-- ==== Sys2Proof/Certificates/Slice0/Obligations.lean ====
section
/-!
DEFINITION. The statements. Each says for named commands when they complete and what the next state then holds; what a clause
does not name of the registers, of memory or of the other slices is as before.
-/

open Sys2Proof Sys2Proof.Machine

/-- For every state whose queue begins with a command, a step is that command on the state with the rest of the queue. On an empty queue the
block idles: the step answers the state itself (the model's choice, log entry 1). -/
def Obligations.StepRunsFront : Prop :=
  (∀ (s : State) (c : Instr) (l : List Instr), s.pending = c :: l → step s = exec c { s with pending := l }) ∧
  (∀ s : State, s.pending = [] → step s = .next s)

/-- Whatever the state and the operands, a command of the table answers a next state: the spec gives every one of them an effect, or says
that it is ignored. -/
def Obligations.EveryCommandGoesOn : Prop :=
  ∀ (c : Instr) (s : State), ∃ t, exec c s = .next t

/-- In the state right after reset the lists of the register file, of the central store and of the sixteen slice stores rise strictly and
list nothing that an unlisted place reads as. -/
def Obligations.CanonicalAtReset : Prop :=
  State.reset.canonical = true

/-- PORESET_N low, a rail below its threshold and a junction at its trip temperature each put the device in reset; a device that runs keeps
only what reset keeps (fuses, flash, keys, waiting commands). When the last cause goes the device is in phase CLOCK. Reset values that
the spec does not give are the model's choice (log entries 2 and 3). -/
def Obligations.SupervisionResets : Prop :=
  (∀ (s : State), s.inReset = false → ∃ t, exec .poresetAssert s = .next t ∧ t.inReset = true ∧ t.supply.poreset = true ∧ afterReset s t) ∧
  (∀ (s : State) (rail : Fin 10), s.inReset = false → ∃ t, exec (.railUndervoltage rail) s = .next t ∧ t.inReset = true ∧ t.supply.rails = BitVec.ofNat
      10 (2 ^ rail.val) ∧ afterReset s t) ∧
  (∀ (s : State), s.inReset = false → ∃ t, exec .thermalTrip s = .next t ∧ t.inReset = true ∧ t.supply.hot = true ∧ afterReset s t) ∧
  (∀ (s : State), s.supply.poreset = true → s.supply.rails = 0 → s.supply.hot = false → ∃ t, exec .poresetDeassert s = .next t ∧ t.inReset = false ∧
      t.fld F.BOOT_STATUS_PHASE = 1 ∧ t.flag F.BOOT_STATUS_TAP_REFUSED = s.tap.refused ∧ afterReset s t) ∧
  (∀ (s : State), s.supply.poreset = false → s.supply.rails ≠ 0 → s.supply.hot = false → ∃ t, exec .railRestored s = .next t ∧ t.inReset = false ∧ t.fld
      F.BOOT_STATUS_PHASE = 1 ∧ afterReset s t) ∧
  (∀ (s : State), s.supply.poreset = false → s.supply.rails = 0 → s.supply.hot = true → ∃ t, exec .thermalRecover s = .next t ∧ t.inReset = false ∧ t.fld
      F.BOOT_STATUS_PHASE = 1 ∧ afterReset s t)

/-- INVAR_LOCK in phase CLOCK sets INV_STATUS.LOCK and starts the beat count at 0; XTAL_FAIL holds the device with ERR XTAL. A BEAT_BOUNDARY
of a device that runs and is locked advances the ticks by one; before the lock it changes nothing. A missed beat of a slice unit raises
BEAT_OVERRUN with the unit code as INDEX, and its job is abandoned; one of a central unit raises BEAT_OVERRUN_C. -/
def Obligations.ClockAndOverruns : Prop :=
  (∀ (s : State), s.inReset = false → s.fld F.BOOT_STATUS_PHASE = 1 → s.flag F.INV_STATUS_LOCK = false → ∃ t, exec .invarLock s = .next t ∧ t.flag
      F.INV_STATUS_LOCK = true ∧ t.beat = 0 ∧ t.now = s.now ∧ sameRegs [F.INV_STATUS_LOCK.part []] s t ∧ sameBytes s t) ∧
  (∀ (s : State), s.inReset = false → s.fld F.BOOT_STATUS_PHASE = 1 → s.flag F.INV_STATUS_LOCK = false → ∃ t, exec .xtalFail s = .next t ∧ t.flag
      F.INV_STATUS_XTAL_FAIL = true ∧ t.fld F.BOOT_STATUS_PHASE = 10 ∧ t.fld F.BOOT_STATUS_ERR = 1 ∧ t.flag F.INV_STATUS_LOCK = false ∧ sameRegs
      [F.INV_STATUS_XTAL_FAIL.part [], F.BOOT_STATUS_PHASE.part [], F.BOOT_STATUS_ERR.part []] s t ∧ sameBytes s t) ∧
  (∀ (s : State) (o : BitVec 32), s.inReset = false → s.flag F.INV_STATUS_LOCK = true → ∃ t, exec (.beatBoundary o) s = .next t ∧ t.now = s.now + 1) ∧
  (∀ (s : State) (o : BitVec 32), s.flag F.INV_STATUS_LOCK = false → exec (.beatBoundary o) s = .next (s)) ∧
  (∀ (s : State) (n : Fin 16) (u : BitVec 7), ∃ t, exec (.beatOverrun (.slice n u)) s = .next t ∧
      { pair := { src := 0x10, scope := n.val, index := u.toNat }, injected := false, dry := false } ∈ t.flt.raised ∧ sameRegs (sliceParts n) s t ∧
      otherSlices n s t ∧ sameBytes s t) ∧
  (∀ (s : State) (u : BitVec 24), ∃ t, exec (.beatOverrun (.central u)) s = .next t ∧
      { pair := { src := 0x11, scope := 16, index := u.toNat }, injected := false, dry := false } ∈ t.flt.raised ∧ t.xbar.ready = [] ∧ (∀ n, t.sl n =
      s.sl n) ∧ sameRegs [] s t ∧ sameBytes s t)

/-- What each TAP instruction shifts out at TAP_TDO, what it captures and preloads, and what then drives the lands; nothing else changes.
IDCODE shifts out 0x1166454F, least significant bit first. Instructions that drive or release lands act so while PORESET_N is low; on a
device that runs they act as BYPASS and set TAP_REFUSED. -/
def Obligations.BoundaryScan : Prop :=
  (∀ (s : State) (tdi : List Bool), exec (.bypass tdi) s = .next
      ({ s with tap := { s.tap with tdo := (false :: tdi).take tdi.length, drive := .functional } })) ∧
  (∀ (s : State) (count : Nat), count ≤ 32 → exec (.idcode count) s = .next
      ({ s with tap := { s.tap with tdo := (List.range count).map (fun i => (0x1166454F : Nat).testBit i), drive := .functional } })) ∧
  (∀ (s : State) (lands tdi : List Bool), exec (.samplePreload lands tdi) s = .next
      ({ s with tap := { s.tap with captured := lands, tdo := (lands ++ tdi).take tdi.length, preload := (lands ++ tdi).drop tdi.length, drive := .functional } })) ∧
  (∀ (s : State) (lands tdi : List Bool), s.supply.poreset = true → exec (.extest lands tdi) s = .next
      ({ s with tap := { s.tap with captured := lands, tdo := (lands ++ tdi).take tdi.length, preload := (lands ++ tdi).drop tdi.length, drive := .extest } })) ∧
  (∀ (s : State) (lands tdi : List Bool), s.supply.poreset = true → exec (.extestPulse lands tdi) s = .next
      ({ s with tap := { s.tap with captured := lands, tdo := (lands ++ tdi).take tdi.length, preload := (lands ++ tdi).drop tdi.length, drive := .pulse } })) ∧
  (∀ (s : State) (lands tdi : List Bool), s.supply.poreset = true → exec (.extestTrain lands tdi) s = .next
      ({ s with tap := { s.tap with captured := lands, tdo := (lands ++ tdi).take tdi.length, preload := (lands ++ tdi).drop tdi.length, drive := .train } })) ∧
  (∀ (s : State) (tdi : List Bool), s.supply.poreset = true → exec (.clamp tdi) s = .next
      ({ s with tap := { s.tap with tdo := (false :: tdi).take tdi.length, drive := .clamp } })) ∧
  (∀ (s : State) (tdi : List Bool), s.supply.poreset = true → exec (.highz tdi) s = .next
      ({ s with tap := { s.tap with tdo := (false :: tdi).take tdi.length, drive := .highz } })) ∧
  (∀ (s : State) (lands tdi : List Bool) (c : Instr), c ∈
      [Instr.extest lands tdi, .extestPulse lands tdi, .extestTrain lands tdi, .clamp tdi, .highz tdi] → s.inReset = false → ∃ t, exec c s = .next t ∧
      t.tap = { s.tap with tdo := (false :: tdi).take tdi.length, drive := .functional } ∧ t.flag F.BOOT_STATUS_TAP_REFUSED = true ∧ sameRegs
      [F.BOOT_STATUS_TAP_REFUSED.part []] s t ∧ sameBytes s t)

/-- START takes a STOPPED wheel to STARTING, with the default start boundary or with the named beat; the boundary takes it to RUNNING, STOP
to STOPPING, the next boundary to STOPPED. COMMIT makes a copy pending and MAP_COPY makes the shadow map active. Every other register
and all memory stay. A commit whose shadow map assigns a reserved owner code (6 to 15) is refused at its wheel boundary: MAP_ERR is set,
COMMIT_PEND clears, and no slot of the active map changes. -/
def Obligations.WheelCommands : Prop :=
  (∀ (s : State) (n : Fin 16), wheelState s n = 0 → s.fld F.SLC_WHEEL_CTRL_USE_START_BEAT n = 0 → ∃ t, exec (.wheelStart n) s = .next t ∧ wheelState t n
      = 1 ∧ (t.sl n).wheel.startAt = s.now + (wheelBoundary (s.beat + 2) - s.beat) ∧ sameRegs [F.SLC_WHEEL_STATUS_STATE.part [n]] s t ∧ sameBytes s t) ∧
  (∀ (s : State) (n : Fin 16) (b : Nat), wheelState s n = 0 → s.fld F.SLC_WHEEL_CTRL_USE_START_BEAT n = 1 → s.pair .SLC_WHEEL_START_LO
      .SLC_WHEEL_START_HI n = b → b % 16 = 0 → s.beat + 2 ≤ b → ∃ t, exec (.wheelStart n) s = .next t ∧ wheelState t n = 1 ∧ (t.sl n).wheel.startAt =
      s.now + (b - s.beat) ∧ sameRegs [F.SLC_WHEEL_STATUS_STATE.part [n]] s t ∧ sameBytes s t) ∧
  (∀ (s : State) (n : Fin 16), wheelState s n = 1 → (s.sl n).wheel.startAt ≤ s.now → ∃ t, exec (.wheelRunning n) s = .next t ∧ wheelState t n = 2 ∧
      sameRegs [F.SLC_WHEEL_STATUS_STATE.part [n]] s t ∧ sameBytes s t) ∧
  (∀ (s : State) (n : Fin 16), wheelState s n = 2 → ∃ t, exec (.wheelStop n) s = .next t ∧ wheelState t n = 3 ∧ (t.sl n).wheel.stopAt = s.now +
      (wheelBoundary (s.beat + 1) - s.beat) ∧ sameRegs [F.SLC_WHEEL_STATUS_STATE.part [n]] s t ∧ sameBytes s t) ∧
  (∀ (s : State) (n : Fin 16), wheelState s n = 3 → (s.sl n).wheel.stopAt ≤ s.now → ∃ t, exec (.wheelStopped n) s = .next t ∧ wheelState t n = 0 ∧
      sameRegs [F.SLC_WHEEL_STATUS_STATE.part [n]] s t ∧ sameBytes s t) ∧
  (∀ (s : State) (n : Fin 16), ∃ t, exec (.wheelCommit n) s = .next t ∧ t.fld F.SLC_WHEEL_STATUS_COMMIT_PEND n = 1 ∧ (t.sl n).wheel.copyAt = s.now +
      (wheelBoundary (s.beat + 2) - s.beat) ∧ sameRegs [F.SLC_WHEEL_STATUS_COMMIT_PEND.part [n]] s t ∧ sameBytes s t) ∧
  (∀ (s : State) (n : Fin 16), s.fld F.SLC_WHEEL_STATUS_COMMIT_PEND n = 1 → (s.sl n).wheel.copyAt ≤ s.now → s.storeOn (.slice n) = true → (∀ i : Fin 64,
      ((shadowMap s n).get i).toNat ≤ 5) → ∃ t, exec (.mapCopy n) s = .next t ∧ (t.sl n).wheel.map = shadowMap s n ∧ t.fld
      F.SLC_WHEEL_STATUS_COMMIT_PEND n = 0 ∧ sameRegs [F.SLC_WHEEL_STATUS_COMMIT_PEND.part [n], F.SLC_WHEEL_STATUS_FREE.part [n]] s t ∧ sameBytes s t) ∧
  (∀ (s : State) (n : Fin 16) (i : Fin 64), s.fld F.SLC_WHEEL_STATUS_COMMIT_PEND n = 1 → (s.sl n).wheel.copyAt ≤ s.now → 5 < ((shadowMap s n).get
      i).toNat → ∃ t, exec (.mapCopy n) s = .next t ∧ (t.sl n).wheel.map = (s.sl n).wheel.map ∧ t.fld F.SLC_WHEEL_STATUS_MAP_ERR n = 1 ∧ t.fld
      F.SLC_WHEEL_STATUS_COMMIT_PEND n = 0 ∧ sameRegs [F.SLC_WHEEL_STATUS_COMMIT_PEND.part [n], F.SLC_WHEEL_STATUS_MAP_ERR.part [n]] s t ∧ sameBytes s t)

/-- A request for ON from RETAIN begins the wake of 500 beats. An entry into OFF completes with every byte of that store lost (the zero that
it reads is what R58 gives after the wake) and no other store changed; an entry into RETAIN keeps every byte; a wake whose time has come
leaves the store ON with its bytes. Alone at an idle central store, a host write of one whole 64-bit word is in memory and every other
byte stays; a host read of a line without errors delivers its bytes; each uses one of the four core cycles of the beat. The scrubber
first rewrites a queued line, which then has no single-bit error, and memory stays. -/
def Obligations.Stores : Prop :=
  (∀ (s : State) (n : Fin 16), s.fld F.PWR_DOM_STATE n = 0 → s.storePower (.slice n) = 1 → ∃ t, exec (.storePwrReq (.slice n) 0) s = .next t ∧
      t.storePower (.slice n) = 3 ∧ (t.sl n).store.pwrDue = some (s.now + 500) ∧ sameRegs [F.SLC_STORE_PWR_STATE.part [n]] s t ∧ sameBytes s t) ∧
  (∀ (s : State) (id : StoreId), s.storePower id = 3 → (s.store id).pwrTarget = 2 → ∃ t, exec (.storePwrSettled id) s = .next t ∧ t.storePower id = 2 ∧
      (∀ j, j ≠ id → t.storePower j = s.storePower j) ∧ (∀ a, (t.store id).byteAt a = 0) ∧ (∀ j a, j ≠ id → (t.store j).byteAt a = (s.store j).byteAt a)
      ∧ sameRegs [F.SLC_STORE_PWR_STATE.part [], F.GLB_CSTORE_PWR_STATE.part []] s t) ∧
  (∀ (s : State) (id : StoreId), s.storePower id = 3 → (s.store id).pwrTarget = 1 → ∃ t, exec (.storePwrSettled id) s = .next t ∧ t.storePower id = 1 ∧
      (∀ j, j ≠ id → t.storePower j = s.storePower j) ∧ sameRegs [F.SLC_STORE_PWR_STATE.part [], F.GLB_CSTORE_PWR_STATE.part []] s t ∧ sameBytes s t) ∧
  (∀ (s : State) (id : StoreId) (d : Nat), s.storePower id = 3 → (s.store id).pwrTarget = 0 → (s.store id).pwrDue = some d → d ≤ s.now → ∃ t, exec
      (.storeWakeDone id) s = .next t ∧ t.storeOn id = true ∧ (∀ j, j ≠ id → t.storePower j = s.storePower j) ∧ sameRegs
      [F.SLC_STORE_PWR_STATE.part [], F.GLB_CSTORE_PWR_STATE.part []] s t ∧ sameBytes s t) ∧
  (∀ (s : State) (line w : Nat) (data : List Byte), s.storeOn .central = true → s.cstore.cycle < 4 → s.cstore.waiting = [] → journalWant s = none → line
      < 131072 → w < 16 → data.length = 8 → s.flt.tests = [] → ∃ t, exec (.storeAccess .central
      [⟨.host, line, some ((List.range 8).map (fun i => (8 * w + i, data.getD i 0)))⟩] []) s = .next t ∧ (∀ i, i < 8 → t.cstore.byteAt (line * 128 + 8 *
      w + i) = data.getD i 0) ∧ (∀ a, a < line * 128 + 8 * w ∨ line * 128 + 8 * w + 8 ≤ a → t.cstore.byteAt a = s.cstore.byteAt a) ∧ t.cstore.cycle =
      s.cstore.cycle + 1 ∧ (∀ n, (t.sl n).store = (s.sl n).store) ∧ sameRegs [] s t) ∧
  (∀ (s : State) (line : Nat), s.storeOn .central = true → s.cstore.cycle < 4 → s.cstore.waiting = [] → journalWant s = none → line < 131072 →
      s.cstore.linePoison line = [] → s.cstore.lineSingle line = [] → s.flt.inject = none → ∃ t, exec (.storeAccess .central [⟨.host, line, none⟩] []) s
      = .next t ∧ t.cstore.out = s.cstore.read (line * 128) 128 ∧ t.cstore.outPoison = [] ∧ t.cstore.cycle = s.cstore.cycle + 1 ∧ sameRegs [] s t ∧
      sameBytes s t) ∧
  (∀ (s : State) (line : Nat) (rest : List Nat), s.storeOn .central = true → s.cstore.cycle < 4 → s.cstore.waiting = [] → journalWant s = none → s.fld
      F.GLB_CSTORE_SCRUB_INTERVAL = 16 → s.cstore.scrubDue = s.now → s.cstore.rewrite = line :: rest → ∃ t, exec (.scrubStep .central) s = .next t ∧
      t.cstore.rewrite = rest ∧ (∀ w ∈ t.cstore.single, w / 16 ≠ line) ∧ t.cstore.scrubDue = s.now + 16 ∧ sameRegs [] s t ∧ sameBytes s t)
· · ·
• **Exercise aim**: Would you retype the lines above from the one with "(.extestPulse lands tdi) s = .next" down to the one with "to RUNNING, STOP", word for word, both ends included and no other lines?

• **Response area**:
  (∀ (s : State) (lands tdi : List Bool), s.supply.poreset = true → exec (.extestPulse lands tdi) s = .next
      ({ s with tap := { s.tap with captured := lands, tdo := (lands ++ tdi).take tdi.length, preload := (lands ++ tdi).drop tdi.length, drive := .pulse } })) ∧
  (∀ (s : State) (lands tdi : List Bool), s.supply.poreset = true → exec (.extestTrain lands tdi) s = .next
      ({ s with tap := { s.tap with captured := lands, tdo := (lands ++ tdi).take tdi.length, preload := (lands ++ tdi).drop tdi.length, drive := .train } })) ∧
  (∀ (s : State) (tdi : List Bool), s.supply.poreset = true → exec (.clamp tdi) s = .next
      ({ s with tap := { s.tap with tdo := (false :: tdi).take tdi.length, drive := .clamp } })) ∧
  (∀ (s : State) (tdi : List Bool), s.supply.poreset = true → exec (.highz tdi) s = .next
      ({ s with tap := { s.tap with tdo := (false :: tdi).take tdi.length, drive := .highz } })) ∧
  (∀ (s : State) (lands tdi : List Bool) (c : Instr), c ∈
      [Instr.extest lands tdi, .extestPulse lands tdi, .extestTrain lands tdi, .clamp tdi, .highz tdi] → s.inReset = false → ∃ t, exec c s = .next t ∧
      t.tap = { s.tap with tdo := (false :: tdi).take tdi.length, drive := .functional } ∧ t.flag F.BOOT_STATUS_TAP_REFUSED = true ∧ sameRegs
      [F.BOOT_STATUS_TAP_REFUSED.part []] s t ∧ sameBytes s t)

/-- START takes a STOPPED wheel to STARTING, with the default start boundary or with the named beat; the boundary takes it to RUNNING, STOP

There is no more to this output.